Majority of the "AI inside" software and solutions. It's in a bubble and everyone is throwing crap to a wall hoping it sticks.

[–] [email protected] 61 points 6 months ago (3 children)

"AI" is the new "blockchain". It's a solution looking for a solid problem to tackle, with some niche applications

[–] [email protected] 28 points 6 months ago (1 children)

I mean, at least Ai has SOME useful applications, the blockchain was just wasting energy for some numbers.

[–] [email protected] 19 points 6 months ago (1 children)

Blockchain also has some useful applications. Most (but not all) of them are also possible with technology and such that existed when bitcoin was first created, at far lower cost for a minor tradeoff in accuracy. On top of that, almost none of them are related to speculative markets.

It's a way to do distributed transaction logs in a non-refutable and independantly verifiable way. That's useful and important, but it was a solution in search of a problem. Even for the highest security, most at risk transactions, the existing international fincancial systems are "good enough" to ensure reliability of transaction logs.

In the end, blockchain and now AI are just falling victim to con men trying to milk as much money as they can from things before people build a working understanding of them. They'll just keep moving onto the next big thing as it comes.

[–] [email protected] 1 points 6 months ago

useful and important

solution in search of a problem

Mhhh

[–] III 17 points 6 months ago (1 children)

I just wish people had long enough memories to see the cycle for terms like these.

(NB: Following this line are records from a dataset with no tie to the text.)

-- ==== Sys2Proof/Tests/Slice0.lean ====
section
/-! SUPPORT. Tests: a command that is not well formed for each check, the worked examples of the spec, and for
each statement with hypotheses a theorem `witness_<statement>`: concrete states and operands that meet the
hypotheses together. A comment in a witness gives the number of the clause whose hypotheses follow it
(conjuncts counted from 1, nested ones after a dot). -/

namespace Sys2Proof.Tests

open Sys2Proof.Machine

-- theorem after theorem, which bounds the memory of the compile
set_option Elab.async false

/-! ## Small states and the lemmas of the witnesses -/

theorem saffronAt_of {b : Block} {n w : Nat}
    (h : b.current n = some w ∧ (∀ t ∈ (b.saf n).tiles, t.2.length ≤ 1024) ∧ ∀ t ∈ (b.saf n).masks, t.2.length ≤ 1024) :
    SaffronAt b n w := by
  have aux : ∀ {α : Type} [DecidableEq α] (l : Tab (List α)) (k : Nat), (∀ t ∈ l, t.2.length ≤ 1024) → (tget [] l k).length ≤ 1024 := by
    intro α _ l k hl
    induction l with
    | nil => simp [tget]
    | cons x xs ih =>
      have hx := hl x (by simp)
      have ih := ih fun t ht => hl t (by simp [ht])
      simp only [tget]
      split <;> first | exact hx | exact ih
  exact ⟨h.1, fun t => ⟨aux _ t h.2.1, aux _ t h.2.2⟩⟩
theorem hasInstr_of {b : Block} {n pc : Nat}
    (h : (b.saf n).instr < 16777216 ∧ ((b.saf n).exp.bind fun x => x.prog[pc]?).any (fun w => knownOp (w.toNat / 2 ^ 24)) = true) :
    HasInstr b n pc := by
  refine ⟨h.1, ?_⟩
  have h2 := h.2
  cases he : (b.saf n).exp with
  | none => simp [he] at h2
  | some x =>
    cases hw : x.prog[pc]? with
    | none => simp [he, hw] at h2
    | some w => exact ⟨x, w, rfl, hw, by simpa [he, hw] using h2⟩
theorem key_of_used {b : Block} {n v : Nat} (h : (b.win n v).used = true) : v ∈ (b.bead n).win.map Prod.fst := by
  have aux : ∀ l : Tab WinEntry, (tget {} l v).used = true → v ∈ l.map Prod.fst := by
    intro l
    induction l with
    | nil => intro h; simp [tget] at h
    | cons x xs ih =>
      intro h
      simp only [tget] at h
      split at h
      · rename_i hx; simp_all
      · exact List.mem_cons_of_mem _ (ih h)
  exact aux _ h
theorem forall_used {b : Block} {n : Nat} {P : Nat → Prop}
    (h : ∀ v ∈ (b.bead n).win.map Prod.fst, (b.win n v).used = true → P v) : ∀ v, (b.win n v).used = true → P v :=
  fun v hu => h v (key_of_used hu) hu
theorem forall_selectable {p : Params} {b : Block} {n w : Nat} {P : Nat → Prop}
    (h : ∀ v ∈ (b.bead n).win.map Prod.fst, v ≠ w → b.selectable p n v = true → P v) :
    ∀ v, v ≠ w → b.selectable p n v = true → P v := by
  intro v hv hs
  refine h v (key_of_used ?_) hv hs
  unfold Block.selectable at hs
  simp only [Bool.and_eq_true] at hs
  simp_all
theorem forall_shape {x : Word} {P : Nat × Nat × Nat → Prop} (h : ∀ sh ∈ (shapeOf x).toList, P sh) :
    ∀ sh, shapeOf x = some sh → P sh := by
  intro sh hs
  exact h sh (by simp [hs])
theorem edgesReach_of {p : Params} {b : Block} {m : MemView} {g i : Nat}
    (h : (b.claspList p m g i).1 = Status.ok ∧ (b.node g i).spilled = false ∧ b.pagerIdle p (b.claspEdges p m g i).length
      ∧ (b.sub g).live = true ∧ (b.sub g).abandoned = none ∧ i ∉ b.claspEdges p m g i
      ∧ (b.node g i).parent.all (fun e => decide (e ≠ i ∧ e ∉ b.claspEdges p m g i)) = true
      ∧ ∀ j, j ∈ b.claspEdges p m g i → let n := (b.listed p m g i).node g j
        n.used = true ∧ n.spilled = false ∧ j ∉ (b.sub g).gone
          ∧ ((n.state = .forwarded ∧ n.bead ≠ none) ∨ (b.claspEdges p m g i).count j ≤ n.count)) :
    EdgesReach p b m g i := by
  obtain ⟨h1, h2, h3, h4, h5, h6, h7, h8⟩ := h
  refine ⟨h1, h2, h3, h4, h5, h6, ?_, h8⟩
  intro e he
  simpa [he] using h7
theorem key_of {α : Type} {d : α} {q : α → Bool} (hd : q d = false) (l : Tab α) (v : Nat) (h : q (tget d l v) = true) :
    v ∈ l.map Prod.fst := by
  induction l with
  | nil => rw [tget, hd] at h; cases h
  | cons x xs ih =>
    simp only [tget] at h
    split at h
    · rename_i hx; simp_all
    · exact List.mem_cons_of_mem _ (ih h)
theorem forall_enabled {b : Block} {n i : Nat} {P : Nat → Prop}
    (h : ∀ j ∈ (b.bead n).slots.map Prod.fst, j ≠ i → (b.slot n j).cfg.enabled = true → P j) :
    ∀ j, j ≠ i → (b.slot n j).cfg.enabled = true → P j :=
  fun j hj he => h j (key_of (q := fun x : Slot => x.cfg.enabled) rfl _ _ he) hj he
theorem no_peer {b : Block} {P : Nat → Prop} (h : ∀ e ∈ b.link.peers.map Prod.fst, ¬ ((b.peer e).valid = true ∧ P e)) :
    ¬ ∃ e, (b.peer e).valid = true ∧ P e :=
  fun ⟨e, he⟩ => h e (key_of (q := fun x : Peer => x.valid) rfl _ _ he.1) he
theorem forall_mem2 {α β : Type} {l : List α} {m : List β} {P : α → β → Prop}
    (h : ∀ x ∈ l, ∀ y ∈ m, P x y) : ∀ x y, x ∈ l → y ∈ m → P x y := fun x y hx hy => h x hx y hy
theorem turns_distinct {l : List Turn} (h : ∀ t ∈ l, ∀ u ∈ l, t.by' = u.by' → t = u) :
    ∀ (t u : Turn) (g j : Nat), t ∈ l → u ∈ l → t.by' = .node g j → u.by' = .node g j → t = u :=
  fun t u _ _ ht hu h1 h2 => h t ht u hu (h1.trans h2.symm)
theorem forall_at {α : Type} {l : List α} {P : Nat → α → Prop} (h : ∀ x ∈ l.zipIdx, P x.2 x.1) :
    ∀ k c, l[k]? = some c → P k c :=
  fun k c hk => h (c, k) (List.mk_mem_zipIdx_iff_getElem?.2 hk)
theorem forall_word {a : Nat} {d : BitVec 32} {P : Nat → Prop} (h : ∀ j < 32, d.getLsbD j = true → P (32 * a + j)) :
    ∀ k, k / 32 = a → d.getLsbD (k % 32) = true → P k := by
  intro k ha hd
  have hk := h (k % 32) (Nat.mod_lt _ (by decide)) hd
  rwa [← ha, Nat.div_add_mod] at hk
theorem forall_word_lt {n a : Nat} {d : BitVec 32} {P : Nat → Prop}
    (h : ∀ j < 32, 32 * a + j < n → d.getLsbD j = true → P (32 * a + j)) :
    ∀ k < n, k / 32 = a → d.getLsbD (k % 32) = true → P k := by
  intro k hn ha hd
  have hk := h (k % 32) (Nat.mod_lt _ (by decide))
  rw [← ha, Nat.div_add_mod] at hk
  exact hk hn hd
theorem chosen_of {b : Block} {q : Nat} {o : Option Nat} {c : Nat}
    (h : (c ∈ b.runnables q ∧ (b.ctx c).state = .swapped) ∧ ∀ d ∈ b.runnables q, (b.ctx d).state = .swapped → d ≠ c →
      ((b.partSec q).express = true ∧ b.urgentWork c = true ∧ b.urgentWork d = false)
      ∨ (((b.partSec q).express = true → b.urgentWork d = b.urgentWork c) ∧ ctxDistance o c < ctxDistance o d)) :
    Chosen b q o c := ⟨h.1, fun d hd => h.2 d hd.1 hd.2⟩
/-- The state after `i`. -/
def after (i : Instr) (s : State) : State := match exec i s with | .next t => t | _ => s
def S0 : State := State.reset
def A0 : Acc := { priv := true, src := 0 }
def A1 : Acc := { priv := true, src := 15 }
def aU : Acc := { priv := false, src := 15 }
def S1 : State := { S0 with tp := { S0.tp with ready := true } }
/-- `S1` with another block. -/
def sb (f : Block → Block) : State := { S1 with blk := f S1.blk }
/-- A Setting in force over sixteen Beads, on lanes that run. -/
def bRun : Block :=
  { loader := { state := .active }
    setting := { beads := (List.range 16).map fun n => { beatPs := 1000, die := n / 2, lane := n / 2, active := true }
                 parts := [(0, { enabled := true, beadMask := 0xFFFF })]
                 affinity := [0xFFFF] }
    lanes := (List.range 8).map fun l =>
      (l, { started := true, clasp := { trained := true, phase := 0 }, bead := { trained := true, phase := 0 }, latKnown := true, timeSent := true, beatPs := 1000 })
    parts := { parts := [(0, { state := .enabled, resident := some 5 })], ctxs := [(5, { state := .resident })], beads := (List.range 16).map fun n => (n, { state := .enabled }) } }
def S2 : State := { S1 with blk := bRun }
def sr (f : Block → Block) : State := { S2 with blk := f bRun }
def ad (r : Reg) (k : Nat := 0) : BitVec 26 := BitVec.ofNat 26 (r.offset + k)
/-- Submission `g` of context 5, partition 0. -/
def subB (b : Block) (g : Nat) (f : Sub → Sub) : Block :=
  b.modSub g fun x => f { x with live := true, ctx := 5, kernel := true, nnodes := 4, started := true }
/-- A segment of one NOP at 0x10000. -/
def nopSeg : MemView := { words := [(0x10000, 0x100014753), (0x10040, 1)] }
def nopDesc : List Word := [0x101, 0x10000, 0, 0, 0, 0, 0, 0]
def fNop : Fetched := { ringIdx := 7, desc := nopDesc, code := 0, tFetch := 1 }
/-- Queue 4095, of context 5. -/
def qB (f : Queue → Queue) : State := sr fun b => b.modQueue 4095 fun x => f { x with ring := 0x100006, cfg := 0x50000 }
/-- Submission 65535 with node 2 of kind `k`, READY, its record at 0x10100. -/
def nd (k : Nat) (f : Node → Node) : State := sr fun b => subB b 65535 fun x => { x with
  desc := nopDesc, nodes := [(2, f { used := true, kind := k, state := .ready, resolved := true, record := 0x10100 })] }
def ondB (s : State) (f : Block → Block) : State := { s with blk := f s.blk }
/-- An EXPAND of submission 9 that is issued on Bead 15, its arguments at 0x30000, its program at 0x31000. -/
def exB (f : WinEntry → WinEntry) : Block := ((subB bRun 9 fun x => { x with desc := nopDesc }).modWin 15 4095 fun e =>
    f { e with used := true, gen := 7, seg := 9, kind := 2, state := .issued, index := 3
               record := [2, 0, 0x31000, 0x30000, 1, 4, 0, 0] }).modSaf 15 fun u => { u with busy := true, win := 4095 }
def exS (x : Expansion) : State := { S2 with blk := (exB id).modSaf 15 fun u => { u with exp := some x } }
/-- A Saffron program `p` that runs on Bead 15 at PC 0. -/
def saf (p : List (BitVec 32)) (f : Saffron → Saffron) : State := { S2 with blk := (exB id).modSaf 15 fun u => f { u with exp := some { prog := p, stage := .running, argsAddr := 0x30000, progAddr := 0x31000 } } }
def lkB (st : PeerState) (s : State) : State := ondB s fun b => { b with link := { b.link with en := true, opened := true, up := -1, peers := [(1023, { valid := true, accept := true, peer := 0xAA000, state := st, link := 7, rev := 1 })] } }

Some new word catches vogue, companies fall over themselves trying to find ways to implement them for shareholders and consumers who have no idea what they actually represent. As that fades, a new term arises.. it's sad.

[–] [email protected] 8 points 6 months ago (1 children)

And virtual reality gets a free revival every other technology, while we're at it.

I'm predicting VR coming back into the limelight, try again, shortly after everyone loses interest in AI.

Also, I'm still pissed that flying cars aren't in the limelight more. I was promised daily updates, and I'm not seeing them. That's the biggest proof that the media is completely disconnected.

[–] [email protected] 9 points 6 months ago (1 children)

We have flying cars. They're called helicopters, and they suck for most activities

[–] [email protected] 2 points 6 months ago

Good point.

I'm willing to accept a reality where the science magazines are constantly excited about every development in helicopter technology.

[–] [email protected] 0 points 6 months ago

Blockchain also has problems its solving I recon the whole not bullshit was a psyop by thr us government cos finances that they couldn't have absolute control over would allow the people to bs free. I recon monero is the best as of present especially since its actually anonymous payments.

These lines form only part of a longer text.